The thing with purebred dogs (or purebred anything, for that matter) is that they’re very genetically uniform. Take coat color, for instance: Dark fur is dominant over light fur, so you could have a part-Black Lab dog which looks black like a Lab, even though it also has light-fur-genes. But a true purebred Black Lab will only have the black-fur genes. Likewise for all of the other traits (or at least, those traits which are part of the breed standard). So if you’ve got a lab stud and a poodle bitch, you know that the stud has two copies of the gene for lab color, two of the gene for lab fur texture, two of the gene for lab-shaped ears, etc., and likewise, the bitch will have matched pairs for poodle hair color and texture, ears, etc. So when you breed them, the first-generation pups will always get one copy each of the poodle and lab genes for those traits: One poodle color gene, one lab color gene, one poodle ear gene, one lab ear gene, etc. In some cases, the lab gene will be dominant, in some cases, the poodle gene will be, and in some cases, you’ll get mixed dominance, but the results will be uniform for every puppy.

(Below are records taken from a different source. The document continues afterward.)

theorem test_lane_words_7 :
    decodeLane [0x80, 0x41, 0x04, 0x00, 0xC8, 0x19, 0x23, 0x28] = some (.vshup ⟨.f80, 0, 4, 0, 200, 201, 202, 0, 0⟩) ∧
    decodeLane [0x80, 0x42, 0x04, 0x00, 0xC8, 0x19, 0x23, 0x28] = some (.vshdn ⟨.f80, 0, 4, 0, 200, 201, 202, 0, 0⟩) ∧
    decodeLane [0x80, 0x43, 0x04, 0x00, 0xC8, 0x19, 0x23, 0x28] = some (.vshx ⟨.f80, 0, 4, 0, 200, 201, 202, 0, 0⟩) ∧
    decodeLane [0x44, 0xC8, 0xC9, 0x00] = some (.vbcast ⟨.short, 0, 0, 0, 200, 201, 0, 0, 0⟩) ∧
    decodeLane [0x80, 0x45, 0x00, 0x18, 0xC8, 0x19, 0x20, 0x00] = some (.vvote ⟨.f80, 0, 0, 3, 200, 201, 0, 0, 0⟩) ∧
    decodeLane [0x46, 0xC8, 0xC9, 0x00] = some (.vmatch ⟨.short, 0, 0, 0, 200, 201, 0, 0, 0⟩) ∧
    decodeLane [0x81, 0x47, 0x00, 0x08, 0x0A, 0x01, 0x20, 0x04] = some (.vred ⟨.f81, 0, 0, 1, 10, 9, 0, 0, 4⟩) ∧
    decodeLane [0x80, 0x48, 0x00, 0x80, 0x0A, 0x01, 0x20, 0x00] = some (.vscan ⟨.f80, 0, 0, 16, 10, 9, 0, 0, 0⟩) ∧
    decodeLane [0x80, 0x49, 0x04, 0x00, 0xC8, 0x19, 0x23, 0x28] = some (.vsample ⟨.f80, 0, 4, 0, 200, 201, 202, 0, 0⟩) ∧
    decodeLane [0x50, 0x0F, 0x0E, 0x0D] = some (.kand ⟨.short, 0, 0, 0, 15, 14, 13, 0, 0⟩) := by
  decide

theorem test_lane_words_8 :
    decodeLane [0x51, 0x0F, 0x0E, 0x0D] = some (.kor ⟨.short, 0, 0, 0, 15, 14, 13, 0, 0⟩) ∧
    decodeLane [0x52, 0x01, 0x02, 0x03] = some (.kxor ⟨.short, 0, 0, 0, 1, 2, 3, 0, 0⟩) ∧
    decodeLane [0x53, 0x01, 0x02, 0x00] = some (.knot ⟨.short, 0, 0, 0, 1, 2, 0, 0, 0⟩) ∧
    decodeLane [0x80, 0x54, 0x00, 0x00, 0x01, 0x25, 0x80, 0x00] = some (.kmov ⟨.f80, 0, 0, 0, 1, 300, 0, 0, 0⟩) ∧
    decodeLane [0x80, 0x55, 0x00, 0x01, 0x2C, 0x01, 0xE0, 0x00] = some (.kpop ⟨.f80, 0, 0, 0, 300, 15, 0, 0, 0⟩) ∧
    decodeLane [0x56, 0x03, 0x0F, 0x00] = some (.kffs ⟨.short, 0, 0, 0, 3, 15, 0, 0, 0⟩) ∧
    decodeLane [0x80, 0x57, 0x04, 0x00, 0xC8, 0x19, 0x23, 0x28] = some (.vext ⟨.f80, 0, 4, 0, 200, 201, 202, 0, 0⟩) ∧
    decodeLane [0x80, 0x58, 0x04, 0x00, 0xC8, 0x19, 0x23, 0x28] = some (.vins ⟨.f80, 0, 4, 0, 200, 201, 202, 0, 0⟩) ∧
    decodeLane [0x82, 0x60, 0x30, 0x18, 0x28, 0x81, 0x60, 0x14, 0x00, 0x00, 0x00, 0x40] = some (.vld ⟨.f82, 3, 0, 3, 40, 1035, 5, 0, 64⟩) ∧
    decodeLane [0x82, 0x61, 0x00, 0x58, 0x00, 0x81, 0x69, 0x10, 0x03, 0x7F, 0xFF, 0xFC] = some (.vst ⟨.f82, 0, 0, 11, 0, 1035, 580, 6, -4⟩) := by
  decide
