-- ==== Sys2Proof/Machine/Dispatch.lean ====
section
/-! DEFINITION. The dispatch of the instructions to their meanings. -/

namespace Sys2Proof.Machine

def exec (i : Instr) (s : State) : Host.Outcome State Fault Refusal :=
  match i with
  | .ld3b zt pg rn rm => Sys2Proof.Machine.execLd3b zt pg rn rm s

end Sys2Proof.Machine
end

On the other hand, when you cross two mutts, the resulting pups can have any combination of the genes. So a second-generation labradoodle might have two copies of the lab ear genes, but two copies of the poodle hair texture genes, so you could get a dog with lab ears but curly hair. Or you could get the reverse, and get a dog with poodle ears but straight hair, or get one which by chance happened to be mixed on both those traits, and hence still look sort of like a “true” labradoodle.